We are seeing this issue too. Enabling NewRelicTracing causes us to hit the Heroku timeout of 30 seconds.
Sorry for the trouble on this :S If anyone can replicate the issue in development, it'd be great to get a local profile of a slow query, with stackprof or memory_profiler. I'm just not sure where to look 😖
Hi, I succeeded to create an example that causes 446ms -> 33670ms slowness on my laptop. It's nice if you kindly take time to check it 😄 https://github.com/hkdnet/graphql-ruby-nr
After some investigation, I found NewRelic::Agent::RangeExtensions.merge_or_append consumes time.
You can see a flamegraph with this branch. https://github.com/hkdnet/graphql-ruby-nr/tree/stackprof
^ is a zoomed capture. The pink rectangle is merge_or_append.
I confirmed 33670ms -> 700ms speed-up if merge_or_append doesn't consume time (though this patch breaks newrelic_rpm completely). This shows merge_or_append is the main cause.
https://github.com/hkdnet/newrelic-ruby-agent/commit/3c097d601be6b935ca9dcd646ffe7a210f73a9bb
DataLoader creates a lot of descendant ranges and merge_or_append is called every time a descendant finishes (NewRelic::Agent::Transaction::AbstractSegment#descendant_complete)
I think the right way is to speed up newrelic_rpm gem.
I'd like to know if you have any workaround ideas 😸
Great work @hkdnet, thanks for digging in and posting a repro! I logged https://github.com/newrelic/newrelic-ruby-agent/issues/1264 for the New Relic side
Hi all. Thanks very much to @bmulholland for letting us (New Relic) know about this issue. Thanks very much also to @hkdnet for determining that New Relic's merge_or_append method is the bottleneck!
We have investigated and prepped a potential fix.

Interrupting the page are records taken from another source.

-- ==== Sys2Proof/Machine/Lookup.lean ====
section
/-! DEFINITION. The requester side of look-up: GATHER and POOL, their descriptors, requests, partials, timeouts and
cancels, and the combine buffers of a forwarding part (R92 to R102, R110 to R119). -/
namespace Sys2Proof.Machine

/-! ## Bag descriptors (R94) -/

namespace BagDesc
def mode (d : Bytes) : Nat := rd d 0 1
def idx64 (d : Bytes) : Bool := (rd d 1 1).testBit 0
def lengths (d : Bytes) : Bool := (rd d 1 1).testBit 1
def wbf16 (d : Bytes) : Bool := (rd d 1 1).testBit 2
def range (d : Bytes) : Nat := fld (rd d 1 1) 4 3
def raw (d : Bytes) : Bool := (rd d 1 1).testBit 5
def outRing (d : Bytes) : Bool := (rd d 1 1).testBit 6
def tslot (d : Bytes) : Nat := rd d 2 1 % 16
def ring (d : Bytes) : Nat := rd d 3 1 % 8
def bags (d : Bytes) : Nat := rd d 4 4
def offs (d : Bytes) : Nat := rd d 8 4
def idx (d : Bytes) : Nat := rd d 12 4
def wgt (d : Bytes) : Nat := rd d 16 4
def out (d : Bytes) : Nat := rd d 20 4
def ostride (d : Bytes) : Nat := rd d 24 4
def flg (d : Bytes) : Nat := rd d 28 4
def perslot (d : Bytes) : Nat := rd d 32 2
/-- Bytes of an index. -/
def iw (d : Bytes) : Nat := if idx64 d then 8 else 4
/-- Bytes of the offsets or lengths array. -/
def offsLen (d : Bytes) : Nat := if lengths d then 4 * bags d else iw d * (bags d + 1)
/-- There is a flags array. -/
def hasFlg (d : Bytes) : Bool := flg d != 0xFFFFFFFF
end BagDesc

/-- Most indices of an operation (R95). -/
abbrev maxIndices : Nat := 4194304

/-- First index position and length of every bag; `none` when the array breaks R95. -/
def bagUnits (d arr : Bytes) : Option (List (Nat × Nat)) :=
  if BagDesc.lengths d then
    let l := (List.range (BagDesc.bags d)).map (fun b => sext 32 (rd arr (4 * b) 4))
    if l.any (· < 0) ∨ maxIndices < (l.map Int.toNat).sum then none
    else some ((l.foldl (fun (acc : Nat × List (Nat × Nat)) n => (acc.1 + n.toNat, acc.2 ++ [(acc.1, n.toNat)])) (0, [])).2)
  else
    let w := BagDesc.iw d
    let o := (List.range (BagDesc.bags d + 1)).map (fun b => sext (8 * w) (rd arr (w * b) w))
    if o.any (fun x => x < 0 || decide ((maxIndices : Int) < x)) ∨ (o.zip (o.drop 1)).any (fun e => e.2 < e.1) then none
    else some ((o.zip (o.drop 1)).map (fun e => (e.1.toNat, (e.2 - e.1).toNat)))

/-- An array lies where the launch may read or write it, on its alignment. -/
def State.arrOk (s : State) (a : Site) (write : Bool) (off n align : Nat) : Bool :=
  off % align == 0 && (n == 0 || (if write then s.frameAt a.c a.k off n else s.readAt a.c a.k off n).isSome)

/-- An array to be written lies in the shared area, which no engine may write (R351). -/
def State.arrShared (s : State) (a : Site) (off n : Nat) : Bool :=
  n != 0 && (s.frameAt a.c a.k off n).isNone && (s.readAt a.c a.k off n).isSome

/-- Fields of the descriptor alone (R96, rows 1 to 3). -/
def descStatus (d : Bytes) (gather : Bool) : Nat :=
  if crc16 (slice d 0 48) ≠ rd d 62 2 then ST_LK_DESC_CRC
  else if (rd d 1 1).testBit 7 ∨ 16 ≤ rd d 2 1 ∨ 8 ≤ rd d 3 1 ∨ !allZero (slice d 34 14) ∨ !allZero (slice d 56 6)
      ∨ BagDesc.bags d = 0 ∨ 65536 < BagDesc.bags d ∨ BagDesc.range d = 3 ∨ BagDesc.ostride d % 32 ≠ 0
      ∨ (BagDesc.outRing d == (BagDesc.perslot d == 0)) then ST_LK_BAD_DESC
  else if 4 < BagDesc.mode d ∨ (gather != (BagDesc.mode d == 4)) ∨ (BagDesc.raw d ∧ BagDesc.mode d ≠ 4) then ST_LK_MODE
  else ST_OK

/-- Bytes of one output record (R99). -/
def recordBytes (t : Table) (raw : Bool) : Nat := if raw then alignUp t.imageBytes 32 else 4 * t.rowlen

/-- Records that ring slot k has room for: PERSLOT for the pooled modes, the index positions of its bags for CONCAT (R96,
row 10). -/
def slotRecords (units : List (Nat × Nat)) (per : Nat) (concat : Bool) (k : Nat) : Nat :=
  if concat then (((units.drop (k * per)).take per).map (·.2)).sum else per

/-- The table that a descriptor names and the version bound for it (R93). -/
def State.lookupTable (s : State) (a : Site) (d : Bytes) : Option (Table × Nat) :=
  match (a.k.tslot[BagDesc.tslot d]?).getD none with
  | none => none
  | some h => (s.table? h).bind (fun t => (a.c.versions.lookup h).map (fun v => (t, v)))

/-- The checks of R96 in their order: the table, its bound version and the bags, or the status. -/
def State.lookupCheck (s : State) (a : Site) (d : Bytes) (gather : Bool) : Except Nat (Table × Nat × List (Nat × Nat)) :=
  if descStatus d gather ≠ ST_OK then .error (descStatus d gather)
  else
    match s.lookupTable a d with
    | none => .error ST_LK_UNBOUND
    | some (t, v) =>
      if BagDesc.ostride d < recordBytes t (BagDesc.raw d) then .error ST_LK_BAD_DESC
      else if !s.arrOk a false (BagDesc.offs d) (BagDesc.offsLen d) (if BagDesc.lengths d then 4 else BagDesc.iw d) then .error ST_LK_SCRATCH
      else
        match bagUnits d (s.ctxRead a.c a.k (BagDesc.offs d) (BagDesc.offsLen d)) with
        | none => .error ST_LK_BAD_DESC
        | some units =>
          let n := (units.map (fun u => u.1 + u.2)).foldl max 0
          let recs := if gather then n else BagDesc.bags d
          if (BagDesc.hasFlg d ∧ s.arrShared a (BagDesc.flg d) (2 * BagDesc.bags d))
              ∨ (!BagDesc.outRing d ∧ s.arrShared a (BagDesc.out d) (recs * BagDesc.ostride d)) then .error ST_ISA_RANGE
          else if !s.arrOk a false (BagDesc.idx d) (BagDesc.iw d * n) (BagDesc.iw d)
              ∨ (BagDesc.mode d = 2 ∧ !s.arrOk a false (BagDesc.wgt d) (2 * n) 2)
              ∨ (BagDesc.hasFlg d ∧ !s.arrOk a true (BagDesc.flg d) (2 * BagDesc.bags d) 2)
              ∨ (!BagDesc.outRing d ∧ !s.arrOk a true (BagDesc.out d) (recs * BagDesc.ostride d) 32) then .error ST_LK_SCRATCH
          else if BagDesc.outRing d then
            match a.c.sideOf a.k.cl (BagDesc.ring d) false 2 with
            | none => .error ST_RING_ROLE
            | some r =>
              let per := BagDesc.perslot d
              if (List.range (ceilDiv (BagDesc.bags d) per)).any (fun k =>
                  decide (r.slotBytes < slotRecords units per gather k * BagDesc.ostride d)) then .error ST_LK_BAD_DESC
              else .ok (t, v, units)
          else .ok (t, v, units)

/-- The status that the checks of R96 and R351 find. -/
def State.lookupStatus (s : State) (a : Site) (d : Bytes) (gather : Bool) : Nat :=
  match s.lookupCheck a d gather with
  | .error st => st
  | .ok _ => ST_OK

/-! ## Reading the arrays (R97, R108) -/

/-- A weight as the owners use it, an FP16 pattern; `none` when it fails its bag. -/
def weightOf (bf : Bool) (w : Nat) : Option (BitVec 16) :=
  if bf then
    if !bf16Finite w then none
    else
      let v := bf16.decode w
      if v.abs.lt (.fin false 1 1 (-24)) then some (if v.sign then 0x8000 else 0)
      else
        let r := (fp16.round v).1
        if fp16Finite r then some (BitVec.ofNat 16 r) else none
  else if fp16Finite w then some (BitVec.ofNat 16 w) else none

/-- What the reading of a bag has found: entries, flags, its first failure, out-of-range indices met. -/
structure BagRead where
  idx : List IdxEntry
  flags : Nat
  fail : Option Nat
  range : Nat

/-- Read one index of a bag. The weight at an index that is skipped or fails is not read (DESIGN CHOICE, log entry 92). -/
def BagRead.step (d ia wa : Bytes) (rows : Nat) (r : BagRead) (j : Nat) : BagRead :=
  let iw := BagDesc.iw d
  let x := sext (8 * iw) (rd ia (iw * j) iw)
  let out := decide (x < 0) || decide ((rows : Int) ≤ x)
  let r1 := if out then { r with range := r.range + 1 } else r
  if out ∧ BagDesc.range d = 2 then { r1 with fail := r1.fail.or (some ST_LK_INDEX) }
  else
    let r2 := if out then { r1 with flags := r1.flags ||| fRANGE } else r1
    if out ∧ BagDesc.range d = 0 then r2
    else
      let row := if out then 0 else x.toNat
      if BagDesc.mode d = 2 then
        match weightOf (BagDesc.wbf16 d) (rd wa (2 * j) 2) with
        | some w => { r2 with idx := r2.idx ++ [⟨row, out, w, j⟩] }
        | none => { r2 with fail := r2.fail.or (some ST_LK_WEIGHT) }
      else { r2 with idx := r2.idx ++ [⟨row, out, 0, j⟩] }

/-- The bags of an operation as read, the first failure, and the out-of-range indices. -/
def readBags (d ia wa : Bytes) (rows : Nat) (units : List (Nat × Nat)) : List Bag × Option Nat × Nat :=
  units.zipIdx.foldl (fun (acc : List Bag × Option Nat × Nat) u =>
    let r := ((List.range u.1.2).map (· + u.1.1)).foldl (BagRead.step d ia wa rows) ⟨[], 0, none, 0⟩
    let b : Bag := ⟨u.2, u.1.1, u.1.2, if r.fail.isSome then [] else r.idx, [], 0, [], [], 0,
      r.flags ||| flagIf r.fail.isSome fERR, false⟩
    (acc.1 ++ [b], acc.2.1.or r.fail, acc.2.2 + r.range)) ([], none, 0)

/-! ## Operations at a GPE -/

def State.gpeOp? (s : State) (die num : Nat) : Option GpeOp :=
  (s.gpes[die]?).bind (fun g => g.ops.find? (fun o => o.num == num && o.abandoned.isNone))

def State.modGpeOp (s : State) (die num : Nat) (f : GpeOp → GpeOp) : State :=
  s.modGpe die (fun g => { g with ops := modFirst (fun o => o.num == num && o.abandoned.isNone) f g.ops })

The current hypothesis is that the graphql gem is invoking the New Relic Ruby agent gem's trace_execution_scoped method frequently over a short time period and the New Relic agent's internal system of keeping track of multiple potentially overlapping traces is not performant when there are that many (~100 or so) overlapping traces in play.
With https://github.com/newrelic/newrelic-ruby-agent/pull/1274 we have completely removed the merge_or_append method and reworked its original caller to be more performant when dealing with a big batch of traces.
We would love some help with testing out the new branch to see if it helps with performance. If it does, we can include the changes in a future agent release.
There is a new strider branch of the project that is ready for testing.
A Ruby project's Gemfile can be set to use the strider branch of the New Relic Ruby agent like so:
gem 'newrelic_rpm', git: 'https://github.com/newrelic/newrelic-ruby-agent', branch: 'strider'
The graphql gem is used (and loved!) inside New Relic as well, but we haven't been using dataloader.
If there are any questions or feedback for us, we'll keep an eye on this GitHub Issue as well as the https://github.com/newrelic/newrelic-ruby-agent/issues/1264 twin over in our repo.
The v8.10.0 release of the newrelic_rpm gem with the improvements is now available on RubyGems.org.
Thanks for your investigation and fix on this, @fallwith! If anyone runs into trouble like this after updating to 8.10.0, please open a new issue to discuss it.
To keep everyone in the loop: performance is indeed better, but not good enough. When I enable use GraphQL::Tracing::NewRelicTracing, set_transaction_name: true in production, a key GraphQL query goes from 1-2s to 6-7s. I've filed https://github.com/newrelic/newrelic-ruby-agent/issues/1345 for that.
The New Relic Ruby agent team has made further improvements to the performance of segment completion. These improvements brought an internal user's service running GraphQL Dataloader from a > 5 seconds delay to a < 15 ms delay. We have confidence Dataloader and New Relic can peacefully coexist in versions 9.2.2+ of newrelic_rpm.